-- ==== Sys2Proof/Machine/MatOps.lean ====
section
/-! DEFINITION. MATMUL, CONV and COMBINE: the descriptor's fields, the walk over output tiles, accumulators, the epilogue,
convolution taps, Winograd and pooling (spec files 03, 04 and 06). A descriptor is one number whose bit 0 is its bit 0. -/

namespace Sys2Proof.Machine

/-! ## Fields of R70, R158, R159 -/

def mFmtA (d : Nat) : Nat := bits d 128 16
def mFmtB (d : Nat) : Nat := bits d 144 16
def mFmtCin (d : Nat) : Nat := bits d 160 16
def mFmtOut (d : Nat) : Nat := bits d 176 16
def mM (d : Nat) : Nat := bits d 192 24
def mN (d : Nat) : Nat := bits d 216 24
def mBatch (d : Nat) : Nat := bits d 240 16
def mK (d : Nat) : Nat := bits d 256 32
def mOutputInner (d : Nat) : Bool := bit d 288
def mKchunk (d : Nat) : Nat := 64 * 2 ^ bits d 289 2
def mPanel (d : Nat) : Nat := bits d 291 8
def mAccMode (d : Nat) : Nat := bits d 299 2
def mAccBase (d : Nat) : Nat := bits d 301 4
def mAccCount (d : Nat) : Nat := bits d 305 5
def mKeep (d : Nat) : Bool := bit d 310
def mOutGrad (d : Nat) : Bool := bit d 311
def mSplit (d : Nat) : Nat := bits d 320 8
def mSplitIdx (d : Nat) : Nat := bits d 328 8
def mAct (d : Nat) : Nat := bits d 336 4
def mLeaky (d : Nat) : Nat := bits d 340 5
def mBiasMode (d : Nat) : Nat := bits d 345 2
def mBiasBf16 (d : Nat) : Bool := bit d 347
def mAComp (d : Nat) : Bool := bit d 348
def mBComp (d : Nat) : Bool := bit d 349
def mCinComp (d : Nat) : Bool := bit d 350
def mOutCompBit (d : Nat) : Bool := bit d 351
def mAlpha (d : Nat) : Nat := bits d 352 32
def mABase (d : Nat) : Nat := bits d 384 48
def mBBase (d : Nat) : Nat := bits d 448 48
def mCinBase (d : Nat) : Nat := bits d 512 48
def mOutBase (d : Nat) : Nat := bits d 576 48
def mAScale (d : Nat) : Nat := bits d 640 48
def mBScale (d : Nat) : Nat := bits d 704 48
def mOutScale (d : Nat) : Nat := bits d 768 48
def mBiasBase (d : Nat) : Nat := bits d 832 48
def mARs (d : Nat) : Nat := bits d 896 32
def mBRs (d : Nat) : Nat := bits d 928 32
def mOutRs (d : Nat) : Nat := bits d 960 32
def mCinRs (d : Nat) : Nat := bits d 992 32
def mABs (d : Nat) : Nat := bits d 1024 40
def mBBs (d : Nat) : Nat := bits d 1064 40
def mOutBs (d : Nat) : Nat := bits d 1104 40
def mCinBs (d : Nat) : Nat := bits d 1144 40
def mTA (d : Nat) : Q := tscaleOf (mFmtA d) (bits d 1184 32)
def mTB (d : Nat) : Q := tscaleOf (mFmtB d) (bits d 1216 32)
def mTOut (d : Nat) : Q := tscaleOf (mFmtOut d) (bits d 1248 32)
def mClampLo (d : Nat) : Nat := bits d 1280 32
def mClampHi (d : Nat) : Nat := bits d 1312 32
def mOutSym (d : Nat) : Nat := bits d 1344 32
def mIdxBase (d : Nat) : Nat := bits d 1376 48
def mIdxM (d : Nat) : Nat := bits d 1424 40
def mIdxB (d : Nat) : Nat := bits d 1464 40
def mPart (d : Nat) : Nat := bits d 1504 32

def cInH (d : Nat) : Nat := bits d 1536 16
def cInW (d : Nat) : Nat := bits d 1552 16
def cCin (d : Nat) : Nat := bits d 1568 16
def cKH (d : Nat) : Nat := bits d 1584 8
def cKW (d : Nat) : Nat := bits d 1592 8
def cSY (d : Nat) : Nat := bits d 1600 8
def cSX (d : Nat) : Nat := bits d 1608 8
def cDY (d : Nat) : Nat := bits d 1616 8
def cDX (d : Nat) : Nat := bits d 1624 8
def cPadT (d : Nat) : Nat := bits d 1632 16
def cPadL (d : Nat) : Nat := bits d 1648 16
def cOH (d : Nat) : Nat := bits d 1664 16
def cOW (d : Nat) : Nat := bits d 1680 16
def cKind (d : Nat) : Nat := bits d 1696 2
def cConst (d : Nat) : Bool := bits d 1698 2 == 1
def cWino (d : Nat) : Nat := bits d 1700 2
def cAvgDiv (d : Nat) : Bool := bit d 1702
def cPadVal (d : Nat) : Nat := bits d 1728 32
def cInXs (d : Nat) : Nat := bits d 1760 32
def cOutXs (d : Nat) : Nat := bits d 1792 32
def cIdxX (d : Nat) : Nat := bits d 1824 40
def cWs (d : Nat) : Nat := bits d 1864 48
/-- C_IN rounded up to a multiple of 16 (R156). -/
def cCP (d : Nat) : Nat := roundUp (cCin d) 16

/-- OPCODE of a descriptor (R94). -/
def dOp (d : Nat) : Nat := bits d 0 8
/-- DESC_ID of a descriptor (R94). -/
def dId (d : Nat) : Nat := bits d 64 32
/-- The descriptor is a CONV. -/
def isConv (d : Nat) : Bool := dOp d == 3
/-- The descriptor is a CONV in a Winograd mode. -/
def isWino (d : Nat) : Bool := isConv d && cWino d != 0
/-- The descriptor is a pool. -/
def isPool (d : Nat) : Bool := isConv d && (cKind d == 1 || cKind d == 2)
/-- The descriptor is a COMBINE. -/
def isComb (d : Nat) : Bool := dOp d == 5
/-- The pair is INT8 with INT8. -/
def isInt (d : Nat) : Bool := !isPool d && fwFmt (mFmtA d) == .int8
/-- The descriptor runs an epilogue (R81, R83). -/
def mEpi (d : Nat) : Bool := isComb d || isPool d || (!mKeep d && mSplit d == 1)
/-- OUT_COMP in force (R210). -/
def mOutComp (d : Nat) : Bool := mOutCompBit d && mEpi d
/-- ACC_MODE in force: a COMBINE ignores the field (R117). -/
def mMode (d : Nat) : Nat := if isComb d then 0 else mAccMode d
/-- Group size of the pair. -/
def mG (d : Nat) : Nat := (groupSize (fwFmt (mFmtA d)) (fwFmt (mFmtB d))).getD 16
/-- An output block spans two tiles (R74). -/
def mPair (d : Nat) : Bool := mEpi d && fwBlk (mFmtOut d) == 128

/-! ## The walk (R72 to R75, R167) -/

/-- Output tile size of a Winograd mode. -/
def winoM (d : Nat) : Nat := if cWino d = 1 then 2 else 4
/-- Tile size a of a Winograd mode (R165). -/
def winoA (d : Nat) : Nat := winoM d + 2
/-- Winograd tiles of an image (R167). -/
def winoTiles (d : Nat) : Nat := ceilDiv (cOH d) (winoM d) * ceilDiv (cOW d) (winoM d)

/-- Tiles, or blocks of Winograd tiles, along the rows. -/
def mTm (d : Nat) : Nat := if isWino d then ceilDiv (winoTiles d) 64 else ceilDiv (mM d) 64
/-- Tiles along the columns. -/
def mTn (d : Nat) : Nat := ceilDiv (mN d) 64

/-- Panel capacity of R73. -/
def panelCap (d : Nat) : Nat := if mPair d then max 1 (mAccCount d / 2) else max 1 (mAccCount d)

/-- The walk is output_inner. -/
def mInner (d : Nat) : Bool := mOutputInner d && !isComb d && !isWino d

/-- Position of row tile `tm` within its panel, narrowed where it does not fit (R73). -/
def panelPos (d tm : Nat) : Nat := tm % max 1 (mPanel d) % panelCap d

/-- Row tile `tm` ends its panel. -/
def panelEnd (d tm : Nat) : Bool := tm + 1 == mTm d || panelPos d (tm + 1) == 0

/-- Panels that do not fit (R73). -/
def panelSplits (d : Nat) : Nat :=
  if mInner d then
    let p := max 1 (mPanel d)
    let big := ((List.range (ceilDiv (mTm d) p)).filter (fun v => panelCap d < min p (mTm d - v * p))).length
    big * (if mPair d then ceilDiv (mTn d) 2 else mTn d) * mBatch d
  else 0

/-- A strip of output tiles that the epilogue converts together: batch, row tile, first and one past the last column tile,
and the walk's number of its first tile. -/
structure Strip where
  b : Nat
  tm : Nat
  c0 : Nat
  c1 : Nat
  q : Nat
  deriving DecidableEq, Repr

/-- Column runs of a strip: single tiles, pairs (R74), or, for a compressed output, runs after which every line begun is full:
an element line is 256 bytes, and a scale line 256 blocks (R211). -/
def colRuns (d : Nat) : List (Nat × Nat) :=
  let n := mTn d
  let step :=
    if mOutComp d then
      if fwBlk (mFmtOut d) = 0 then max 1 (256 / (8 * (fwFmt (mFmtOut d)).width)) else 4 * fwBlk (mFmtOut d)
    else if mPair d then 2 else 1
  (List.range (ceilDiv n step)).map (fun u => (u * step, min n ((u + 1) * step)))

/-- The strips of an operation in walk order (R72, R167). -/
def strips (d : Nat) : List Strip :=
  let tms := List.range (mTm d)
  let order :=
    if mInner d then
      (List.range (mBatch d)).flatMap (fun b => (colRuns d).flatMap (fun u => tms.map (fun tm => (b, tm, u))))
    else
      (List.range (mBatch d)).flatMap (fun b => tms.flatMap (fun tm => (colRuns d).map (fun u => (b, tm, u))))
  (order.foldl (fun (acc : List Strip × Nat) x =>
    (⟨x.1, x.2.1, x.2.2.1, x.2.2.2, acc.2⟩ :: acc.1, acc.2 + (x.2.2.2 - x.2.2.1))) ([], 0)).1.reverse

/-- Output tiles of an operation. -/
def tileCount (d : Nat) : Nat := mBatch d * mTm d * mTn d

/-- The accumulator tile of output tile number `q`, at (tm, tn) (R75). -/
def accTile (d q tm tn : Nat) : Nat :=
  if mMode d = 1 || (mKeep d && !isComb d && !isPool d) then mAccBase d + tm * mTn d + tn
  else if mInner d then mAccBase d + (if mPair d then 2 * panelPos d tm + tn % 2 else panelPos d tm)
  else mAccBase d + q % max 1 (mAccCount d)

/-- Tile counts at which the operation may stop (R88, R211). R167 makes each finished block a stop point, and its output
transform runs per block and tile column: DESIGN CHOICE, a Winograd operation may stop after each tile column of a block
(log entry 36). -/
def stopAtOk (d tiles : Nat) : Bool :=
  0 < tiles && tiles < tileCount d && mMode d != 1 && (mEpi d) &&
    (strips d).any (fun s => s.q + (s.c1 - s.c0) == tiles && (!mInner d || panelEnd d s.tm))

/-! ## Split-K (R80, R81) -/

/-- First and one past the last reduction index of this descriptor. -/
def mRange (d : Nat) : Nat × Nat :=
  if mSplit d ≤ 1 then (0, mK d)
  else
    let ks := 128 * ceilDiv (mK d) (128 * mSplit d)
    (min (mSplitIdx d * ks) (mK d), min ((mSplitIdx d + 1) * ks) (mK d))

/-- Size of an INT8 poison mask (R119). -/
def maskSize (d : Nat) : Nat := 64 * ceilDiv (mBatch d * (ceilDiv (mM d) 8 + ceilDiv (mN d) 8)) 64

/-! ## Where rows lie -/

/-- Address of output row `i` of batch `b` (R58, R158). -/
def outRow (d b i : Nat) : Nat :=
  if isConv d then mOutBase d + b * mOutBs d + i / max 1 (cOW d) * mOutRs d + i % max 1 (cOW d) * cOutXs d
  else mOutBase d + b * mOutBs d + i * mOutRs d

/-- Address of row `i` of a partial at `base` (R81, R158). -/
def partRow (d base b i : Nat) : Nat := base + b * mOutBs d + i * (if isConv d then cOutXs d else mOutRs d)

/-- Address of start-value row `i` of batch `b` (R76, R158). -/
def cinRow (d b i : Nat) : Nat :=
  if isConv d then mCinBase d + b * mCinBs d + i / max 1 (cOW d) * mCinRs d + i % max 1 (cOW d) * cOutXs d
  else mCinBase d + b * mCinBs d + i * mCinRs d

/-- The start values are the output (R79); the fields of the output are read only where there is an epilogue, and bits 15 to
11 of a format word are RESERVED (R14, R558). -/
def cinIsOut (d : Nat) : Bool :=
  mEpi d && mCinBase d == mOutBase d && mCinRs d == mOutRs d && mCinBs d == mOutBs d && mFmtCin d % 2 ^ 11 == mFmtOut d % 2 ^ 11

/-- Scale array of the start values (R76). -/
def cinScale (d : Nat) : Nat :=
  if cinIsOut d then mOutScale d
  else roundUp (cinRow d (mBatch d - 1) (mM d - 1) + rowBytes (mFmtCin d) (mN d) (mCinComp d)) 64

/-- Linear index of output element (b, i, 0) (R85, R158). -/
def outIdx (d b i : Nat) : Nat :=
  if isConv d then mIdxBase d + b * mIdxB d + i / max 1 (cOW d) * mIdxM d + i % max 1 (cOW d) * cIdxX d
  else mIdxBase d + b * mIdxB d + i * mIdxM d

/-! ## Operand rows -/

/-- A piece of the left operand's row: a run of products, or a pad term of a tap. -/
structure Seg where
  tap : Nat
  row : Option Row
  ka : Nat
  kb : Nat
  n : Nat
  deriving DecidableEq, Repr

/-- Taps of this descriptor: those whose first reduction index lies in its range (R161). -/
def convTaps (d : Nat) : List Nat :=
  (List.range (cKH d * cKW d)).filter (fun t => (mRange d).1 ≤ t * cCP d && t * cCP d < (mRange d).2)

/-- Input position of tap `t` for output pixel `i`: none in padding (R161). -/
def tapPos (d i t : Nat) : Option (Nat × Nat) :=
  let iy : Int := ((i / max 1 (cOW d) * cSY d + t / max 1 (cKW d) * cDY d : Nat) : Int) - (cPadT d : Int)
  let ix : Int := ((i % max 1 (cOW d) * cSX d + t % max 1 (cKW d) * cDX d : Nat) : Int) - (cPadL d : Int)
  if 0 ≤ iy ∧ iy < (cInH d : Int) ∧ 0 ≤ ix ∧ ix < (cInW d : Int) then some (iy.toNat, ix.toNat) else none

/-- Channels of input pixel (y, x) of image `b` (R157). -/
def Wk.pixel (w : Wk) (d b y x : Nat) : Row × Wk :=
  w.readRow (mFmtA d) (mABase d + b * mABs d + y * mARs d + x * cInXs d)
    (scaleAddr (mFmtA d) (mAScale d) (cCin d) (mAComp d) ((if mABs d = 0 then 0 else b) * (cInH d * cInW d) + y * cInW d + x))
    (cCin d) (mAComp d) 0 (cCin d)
──────
* [Task details]
Every line above from the line with "(R81, R83). -/" to the line with "of a Winograd mode. -/", inclusive, must be returned exactly; no other line belongs in the reply.

* [Task solution]
/-- The descriptor runs an epilogue (R81, R83). -/
def mEpi (d : Nat) : Bool := isComb d || isPool d || (!mKeep d && mSplit d == 1)
/-- OUT_COMP in force (R210). -/
def mOutComp (d : Nat) : Bool := mOutCompBit d && mEpi d
/-- ACC_MODE in force: a COMBINE ignores the field (R117). -/
def mMode (d : Nat) : Nat := if isComb d then 0 else mAccMode d
/-- Group size of the pair. -/
def mG (d : Nat) : Nat := (groupSize (fwFmt (mFmtA d)) (fwFmt (mFmtB d))).getD 16
/-- An output block spans two tiles (R74). -/
def mPair (d : Nat) : Bool := mEpi d && fwBlk (mFmtOut d) == 128

/-! ## The walk (R72 to R75, R167) -/

/-- Output tile size of a Winograd mode. -/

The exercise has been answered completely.